> [What you will do]:
Lines holding the string "WellFormed" are the ones to copy; find them all in the data.

(Stored data)
-- ==== Sys2Proof/Tests/Slice0.lean ====
section
/-! SUPPORT. Tests: decoding, refused terms, single steps with results that the manual works out, and for each
obligation a witness that meets its hypotheses. Expected words and results are the manual's, or worked out by hand
from its tables. -/

namespace Sys2Proof.Tests

open Sys2Proof Sys2Proof.Machine Sys2Proof.Safety Sys2Proof.Claims

set_option Elab.async false

/-! ### One word of every instruction -/

def integerWords : List (Nat × Instr) := [
  (0x0, .nop {}),
  (0x4080004, .mov { d := 8, a := 4 }),
  (0xA0604080008, .sel { d := 8, a := 4, b := 6, c := 10 }),
  (0x800060408180C, .iadd { mod := 6, d := 8, a := 4, b := 6, na := 1 }),
  (0x1000604081810, .isub { mod := 6, d := 8, a := 4, b := 6, fe := 1 }),
  (0x70000000004080015, .imul { len := .w96, d := 8, a := 4, imm := 7 }),
  (0x604080018, .imulh { d := 8, a := 4, b := 6 }),
  (0xA060408001C, .imad { d := 8, a := 4, b := 6, c := 10 }),
  (0xA0604080820, .imadw { mod := 2, d := 8, a := 4, b := 6, c := 10 }),
  (0x604080024, .idiv { d := 8, a := 4, b := 6 }),
  (0x604080428, .irem { mod := 1, d := 8, a := 4, b := 6 }),
  (0x408002C, .iabs { d := 8, a := 4 }),
  (0x604081830, .imin { mod := 6, d := 8, a := 4, b := 6 }),
  (0x604080034, .imax { d := 8, a := 4, b := 6 }),
  (0xA0604082438, .iaddc { mod := 9, d := 8, a := 4, b := 6, c := 10 }),
  (0x60408303C, .iadds { mod := 12, d := 8, a := 4, b := 6 }),
  (0x60408A040, .icmp { mod := 40, d := 8, a := 4, b := 6 }),
  (0x604080044, .and { d := 8, a := 4, b := 6 }),
  (0x604080048, .or { d := 8, a := 4, b := 6 }),
  (0x4000060408004C, .xor { d := 8, a := 4, b := 6, nb := 2 }),
  (0x604080050, .andn { d := 8, a := 4, b := 6 }),
  (0x604080854, .shl { mod := 2, d := 8, a := 4, b := 6 }),
  (0x604080458, .shr { mod := 1, d := 8, a := 4, b := 6 }),
  (0x5000000000408005D, .sar { len := .w96, d := 8, a := 4, imm := 5 }),
  (0x604082060, .rot { mod := 8, d := 8, a := 4, b := 6 }),
  (0x604080464, .bfe { mod := 1, d := 8, a := 4, b := 6 }),
  (0xA0604080068, .bfi { d := 8, a := 4, b := 6, c := 10 }),
  (0x408006C, .popc { d := 8, a := 4 }),
  (0x4080070, .clz { d := 8, a := 4 }),
  (0x4080074, .brev { d := 8, a := 4 }),
  (0x4080078, .ffs { d := 8, a := 4 }),
  (0x60408687C, .lea { mod := 26, d := 8, a := 4, b := 6 }),
  (0x604080880, .add64 { mod := 2, d := 8, a := 4, b := 6 }),
  (0x604086884, .cmp64 { mod := 26, d := 8, a := 4, b := 6 }),
  (0x4085088, .cvti { mod := 20, d := 8, a := 4 }),
  (0xA060408008C, .bymix { d := 8, a := 4, b := 6, c := 10 }),
  (0x4082090, .vote { mod := 8, d := 8, a := 4 }),
  (0x4086094, .ballot { mod := 24, d := 8, a := 4 }),
  (0x4084098, .match_ { mod := 16, d := 8, a := 4 }),
  (0x408209C, .redi { mod := 8, d := 8, a := 4 }),
  (0x40804A0, .scani { mod := 1, d := 8, a := 4 }),
  (0xFD06040820A4, .shfl { mod := 8, d := 8, a := 4, b := 6, c := 253 }),
  (0x6040800A8, .bcast { d := 8, a := 4, b := 6 }),
  (0xA06040800AC, .isect { d := 8, a := 4, b := 6, c := 10 })]

def specialWords : List (Nat × Instr) := [
  (0x814B0, .rdcr { mod := 5, d := 8 }),
  (0x40000B4, .wrcr { a := 4 })]

def floatingWords : List (Nat × Instr) := [
  (0x1000006040800C0, .fadd { d := 8, a := 4, b := 6, tg := 2 }),
  (0x1000006040800C4, .fsub { d := 8, a := 4, b := 6, tg := 2 }),
  (0x1000006040800C8, .fmul { d := 8, a := 4, b := 6, tg := 2 }),
  (0x1000006040800D0, .fmin { d := 8, a := 4, b := 6, tg := 2 }),
  (0x1000006040800D4, .fmax { d := 8, a := 4, b := 6, tg := 2 }),
  (0x1000006040800D8, .fcmp { d := 8, a := 4, b := 6, tg := 2 }),
  (0x1000A060408A0CC, .ffma { mod := 40, d := 8, a := 4, b := 6, c := 10, tg := 2 }),
  (0x1000000040800DC, .fclass { d := 8, a := 4, tg := 2 }),
  (0x180000C0C0800E0, .pkadd { d := 8, a := 12, b := 12, tg := 3 }),
  (0x180000C0C0800E4, .pkmul { d := 8, a := 12, b := 12, tg := 3 }),
  (0x180000C0C0800EC, .pkmin { d := 8, a := 12, b := 12, tg := 3 }),
  (0x180000C0C0800F0, .pkmax { d := 8, a := 12, b := 12, tg := 3 }),
  (0x180000C0C0800F4, .pkcmp { d := 8, a := 12, b := 12, tg := 3 }),
  (0x1800C0C0C0800E8, .pkfma { d := 8, a := 12, b := 12, c := 12, tg := 3 }),
  (0x1000006040800F8, .fdiv { d := 8, a := 4, b := 6, tg := 2 }),
  (0x1000000040800FC, .fsqrt { d := 8, a := 4, tg := 2 }),
  (0x100030004080100, .cvtf { d := 8, a := 4, c := 3, tg := 2 }),
  (0x100000004080104, .cvtfi { d := 8, a := 4, tg := 2 }),
  (0x100000004080108, .cvtif { d := 8, a := 4, tg := 2 }),
  (0x18000060408010C, .fpack { d := 8, a := 4, b := 6, tg := 3 }),
  (0x18000000C080110, .funpack { d := 8, a := 12, tg := 3 }),
  (0x60000000E080114, .blkq { d := 8, a := 14, tg := 12 }),
  (0x600020E10080118, .blkdq { d := 8, a := 16, b := 14, c := 2, tg := 12 }),
  (0x60000000408011C, .blkex { d := 8, a := 4, tg := 12 }),
  (0x100000004080120, .frcp { d := 8, a := 4, tg := 2 }),
  (0x100000004080124, .frsq { d := 8, a := 4, tg := 2 }),
  (0x100000004080128, .fexp2 { d := 8, a := 4, tg := 2 }),
  (0x10000000408012C, .flog2 { d := 8, a := 4, tg := 2 }),
  (0x100000004080130, .fsin { d := 8, a := 4, tg := 2 }),
  (0x100000004080134, .fcos { d := 8, a := 4, tg := 2 }),
  (0x100000004080138, .ftanh { d := 8, a := 4, tg := 2 }),
  (0x10000000408013C, .fsigm { d := 8, a := 4, tg := 2 }),
  (0x100000004080140, .ferf { d := 8, a := 4, tg := 2 }),
  (0x100000004080144, .freda { d := 8, a := 4, tg := 2 }),
  (0x100000004080148, .fredm { d := 8, a := 4, tg := 2 }),
  (0x10000000408014C, .fscan { d := 8, a := 4, tg := 2 }),
  (0x100000004080150, .frnd { d := 8, a := 4, tg := 2 }),
  (0x100001204080154, .fscl { d := 8, a := 4, b := 18, tg := 2 }),
  (0x2800A1414080158, .fdot4 { d := 8, a := 20, b := 20, c := 10, tg := 5 })]

def momentWords : List (Nat × Instr) := [
  (0x780000201030180, .madd { d := 3, a := 1, b := 2, tg := 15 }),
  (0x780000201030184, .msub { d := 3, a := 1, b := 2, tg := 15 }),
  (0x78000020103018C, .mmul { d := 3, a := 1, b := 2, tg := 15 }),
  (0x780040201030190, .mfma { d := 3, a := 1, b := 2, c := 4, tg := 15 }),
  (0x780000401030188, .mscl { d := 3, a := 1, b := 4, tg := 15 }),
  (0x780000001030194, .mrelu { d := 3, a := 1, tg := 15 }),
  (0x780000001030198, .msigm { d := 3, a := 1, tg := 15 }),
  (0x78000000103019C, .mexp { d := 3, a := 1, tg := 15 }),
  (0x7800006040301A0, .mset { d := 3, a := 4, b := 6, tg := 15 }),
  (0x7800004010881A4, .mcoll { mod := 32, d := 8, a := 1, b := 4, tg := 15 }),
  (0x10301B0, .mmov { d := 3, a := 1 }),
  (0x7800000050301B4, .mcvt { d := 3, a := 5, tg := 15 }),
  (0x4007800000140301AA, .mld { len := .w128, d := 3, a := 20, tg := 15, imm := 64 }),
  (0x4007800001140001AE, .mst { len := .w128, a := 20, b := 1, tg := 15, imm := 64 })]

def controlWords : List (Nat × Instr) := [
  (0x4000000000F2000DC1, .bra { len := .w96, mod := 3, a := 242, imm := 64 }),
  (0x400000000004F101C5, .brc { len := .w96, d := 241, a := 4, imm := 64 }),
  (0x400000000000F105C5, .brcLoop { len := .w96, mod := 1, d := 241, imm := 64 }),
  (0xF30001C8, .join { a := 243 }),
  (0x4F40001CC, .brk { a := 244, b := 4 }),
  (0xF40005D0, .cont { mod := 1, a := 244 }),
  (0x8000000000000001D5, .call { len := .w96, imm := 128 }),
  (0x1D8, .ret {}),
  (0x40005DC, .exit { mod := 1, a := 4 }),
  (0xF60001E0, .kill { a := 246 }),
  (0x1E4, .yield {}),
  (0x500000000000001E9, .trap { len := .w96, imm := 5 }),
  (0x5EC, .emret { mod := 1 }),
  (0x1F0, .bkpt {}),
  (0xF20001F4, .brx { a := 242 }),
  (0x8020C, .rdclk { d := 8 }),
  (0x602000600, .barArrive { mod := 1, a := 2, b := 6 }),
  (0x2004200, .barWait { mod := 16, a := 2 }),
  (0x20000000002008601, .barSync { len := .w96, mod := 33, a := 2, imm := 2 }),
  (0xA04, .fence { mod := 2 }),
  (0x4204, .fenceOpr { mod := 16 }),
  (0x8204, .fenceQ { mod := 32 }),
  (0x14080208, .promote { d := 8, a := 20 })]

def memoryWords : List (Nat × Instr) := [
  (0x400100000014088222, .ld { len := .w128, mod := 32, d := 8, a := 20, tg := 2, imm := 64 }),
  (0x400000001A14008226, .st { len := .w128, mod := 32, a := 20, b := 26, imm := 64 }),
  (0x4000000000040000000001608A22A, .lds { len := .w128, mod := 40, d := 8, a := 22, imm := 64, sp := 4 }),
  (0x40000000000400000001A1600A22E, .sts { len := .w128, mod := 40, a := 22, b := 26, imm := 64, sp := 4 }),
  (0x80000000000400000000016084232, .ldc { len := .w128, mod := 16, d := 8, a := 22, imm := 64, sp := 8 }),
  (0x80000000000400000001A16004236, .stc { len := .w128, mod := 16, a := 22, b := 26, imm := 64, sp := 8 }),
  (0x181408823A, .gath { len := .w128, mod := 32, d := 8, a := 20, b := 24 }),
  (0x1A181400823E, .scat { len := .w128, mod := 32, a := 20, b := 24, c := 26 }),
  (0x40000000000000000001816088242, .gaths { len := .w128, mod := 32, d := 8, a := 22, b := 24, sp := 4 }),
  (0x800000000000000001A1816008246, .scats { len := .w128, mod := 32, a := 22, b := 24, c := 26, sp := 8 }),
  (0x1808024A, .ldacc { len := .w128, d := 8, a := 24 }),
  (0x1A1800024E, .stacc { len := .w128, a := 24, b := 26 }),
  (0x1A14080652, .atom { len := .w128, mod := 1, d := 8, a := 20, b := 26 }),
  (0x40000000000000000001A16082A56, .atoms { len := .w128, mod := 10, d := 8, a := 22, b := 26, sp := 4 }),
  (0x80000000000000000001A1608465A, .atomc { len := .w128, mod := 17, d := 8, a := 22, b := 26, sp := 8 }),
  (0x8300000000000000001C1A1408065E, .cas { len := .w128, mod := 1, d := 8, a := 20, b := 26, c := 28, sp := 3, hn := 8 }),
  (0x400000000000000001C1A16080E62, .cass { len := .w128, mod := 3, d := 8, a := 22, b := 26, c := 28, sp := 4 }),
  (0x800000000000000001C1A16080266, .casc { len := .w128, d := 8, a := 22, b := 26, c := 28, sp := 8 }),
  (0x1400066A, .pref { len := .w128, mod := 1, a := 20 }),
  (0x14000A6E, .lineop { len := .w128, mod := 2, a := 20 })]

def streamWords : List (Nat × Instr) := [
  (0x2300000000000001000006040206A2, .mma { len := .w128, mod := 1, d := 2, a := 4, b := 6, tg := 2, sp := 3, hn := 2 }),
  (0x3300000000000001800006040246A2, .mmaBc { len := .w128, mod := 17, d := 2, a := 4, b := 6, tg := 3, sp := 3, hn := 3 }),
  (0x5300000010000002800806040286A2, .mmaS { len := .w128, mod := 33, d := 2, a := 4, b := 6, c := 8, tg := 5, imm := 0x100000, sp := 3, hn := 5 }),
  (0x23000000000000078000060402C6A2, .mmaM { len := .w128, mod := 49, d := 2, a := 4, b := 6, tg := 15, sp := 3, hn := 2 }),
  (0x20002A4, .mwait { a := 2 }),
  (0x20002A8, .marrive { a := 2 }),
  (0x4000100000000000020EAD, .mzero { len := .w96, mod := 3, d := 2, imm := 0x400010 }),
  (0x900000000000306B1, .qmov { len := .w96, mod := 1, d := 3, imm := 9 }),
  (0x5020302B4, .qadd { d := 3, a := 2, b := 5 }),
  (0x3000000000020006B9, .qbra { len := .w96, mod := 1, a := 2, imm := 48 }),
  (0x2BC, .mend {})]

def copyWords : List (Nat × Instr) := [
  (0x100000000004000000000180802E2, .tcpKick { len := .w128, d := 8, a := 24, imm := 64, sp := 1 }),
  (0x1E0806E2, .tcpCancel { len := .w128, mod := 1, d := 8, a := 30 }),
  (0x100000000000180816E6, .tiledef { len := .w128, mod := 5, d := 8, a := 24, imm := 0x1000 }),
  (0x816EA, .tilerel { len := .w128, mod := 5, d := 8 }),
  (0x816EE, .tilest { len := .w128, mod := 5, d := 8 }),
  (0x200000000000816F2, .tiledrn { len := .w128, mod := 5, d := 8, imm := 2 })]

def remoteWords : List (Nat × Instr) := [
  (0x24000000000000001A20000F02, .radd { len := .w128, mod := 3, a := 32, b := 26, e := 36 }),
  (0x100024000000000100260420002302, .raddFx { len := .w128, mod := 8, a := 32, b := 4, c := 38, tg := 2, e := 36, hn := 1 }),
  (0x24000000000000001A20000706, .rmin { len := .w128, mod := 1, a := 32, b := 26, e := 36 }),
  (0x24000000000000001A2000030A, .rmax { len := .w128, a := 32, b := 26, e := 36 }),
  (0x24000000000000001A2000070E, .ror { len := .w128, mod := 1, a := 32, b := 26, e := 36 }),
  (0x24000000000000001A20008312, .rput1 { len := .w128, mod := 32, a := 32, b := 26, e := 36 }),
  (0x24000000000000001A20000316, .rarr { len := .w128, a := 32, b := 26, e := 36 }),
  (0x142400000000000000002000831A, .rget { len := .w128, mod := 32, a := 32, e := 36, f := 20 }),
  (0x2225000000000000001A2008831E, .mcast1 { len := .w128, mod := 32, d := 8, a := 32, b := 26, e := 37, f := 34 }),
  (0x24000000000100000020080322, .raccCvt { len := .w128, d := 8, a := 32, tg := 2, e := 36 }),
  (0x1A20080326, .arrwait { len := .w128, d := 8, a := 32, b := 26 }),
  (0x10000000000000000001A1608032A, .arrset { len := .w128, d := 8, a := 22, b := 26, sp := 1 }),
  (0x1A2008032E, .arrtest { len := .w128, d := 8, a := 32, b := 26 })]

def windowWords : List (Nat × Instr) := [
  (0x80362, .cwinAttach { len := .w128, d := 8 }),
  (0x2362, .cwinDetach { len := .w128, mod := 8 }),
  (0x1A16004362, .cwinAdd { len := .w128, mod := 16, a := 22, b := 26 }),
  (0x1A16006762, .cwinMin { len := .w128, mod := 25, a := 22, b := 26 }),
  (0x1A16008362, .cwinMax { len := .w128, mod := 32, a := 22, b := 26 }),
  (0x100000000000000000261A1600A762, .cwinOr { len := .w128, mod := 41, a := 22, b := 26, c := 38, hn := 1 }),
  (0x1A1600D362, .cwinPut1 { len := .w128, mod := 52, a := 22, b := 26 }),
  (0x1A1600E362, .cwinArr { len := .w128, mod := 56, a := 22, b := 26 }),
  (0x16088366, .cwld { len := .w128, mod := 32, d := 8, a := 22 }),
  (0x1A1600836A, .cwst { len := .w128, mod := 32, a := 22, b := 26 }),
  (0x282008036E, .stepCfg { len := .w128, d := 8, a := 32, b := 40 }),
  (0x4180000000000001A061608436E, .stepProbe { len := .w128, mod := 16, d := 8, a := 22, b := 6, c := 26, e := 24, f := 4 }),
  (0x180000000000001A061608836E, .stepStore { len := .w128, mod := 32, d := 8, a := 22, b := 6, c := 26, e := 24 })]

def queuesWords : List (Nat × Instr) := [
  (0x30000001A00080781, .nrec { len := .w96, mod := 1, d := 8, b := 26, imm := 3 }),
  (0x18080384, .coll { d := 8, a := 24 }),
  (0x1E080388, .ftest { d := 8, a := 30 }),
  (0x1E08038C, .fcancel { d := 8, a := 30 }),
  (0x1E080790, .fread { mod := 1, d := 8, a := 30 }),
  (0x2A080394, .grpJoin { d := 8, a := 42 }),
  (0x2A080794, .grpLeave { mod := 1, d := 8, a := 42 }),
  (0x20000000000080399, .regclaim { len := .w96, d := 8, imm := 2 }),
  (0x60008039C, .regsurr { d := 8, b := 6 })]


/-! ### Decoding -/

/-- The ranges of the words above. -/
def r0 : Ranges := { h := 64, n := 16, moments := 16, barriers := 8 }

def decodesTest (x : Nat × Instr) : Bool := decodeWord r0 x.1 = x.2 && WellFormed r0 x.2 && encodeWord x.2 = some x.1
def streamTest (x : Nat × Instr) : Bool := decodeStream r0 x.1 = some x.2 && WellFormed r0 x.2 && encodeWord x.2 = some x.1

> [Response to this exercise]:
def decodesTest (x : Nat × Instr) : Bool := decodeWord r0 x.1 = x.2 && WellFormed r0 x.2 && encodeWord x.2 = some x.1
def streamTest (x : Nat × Instr) : Bool := decodeStream r0 x.1 = some x.2 && WellFormed r0 x.2 && encodeWord x.2 = some x.1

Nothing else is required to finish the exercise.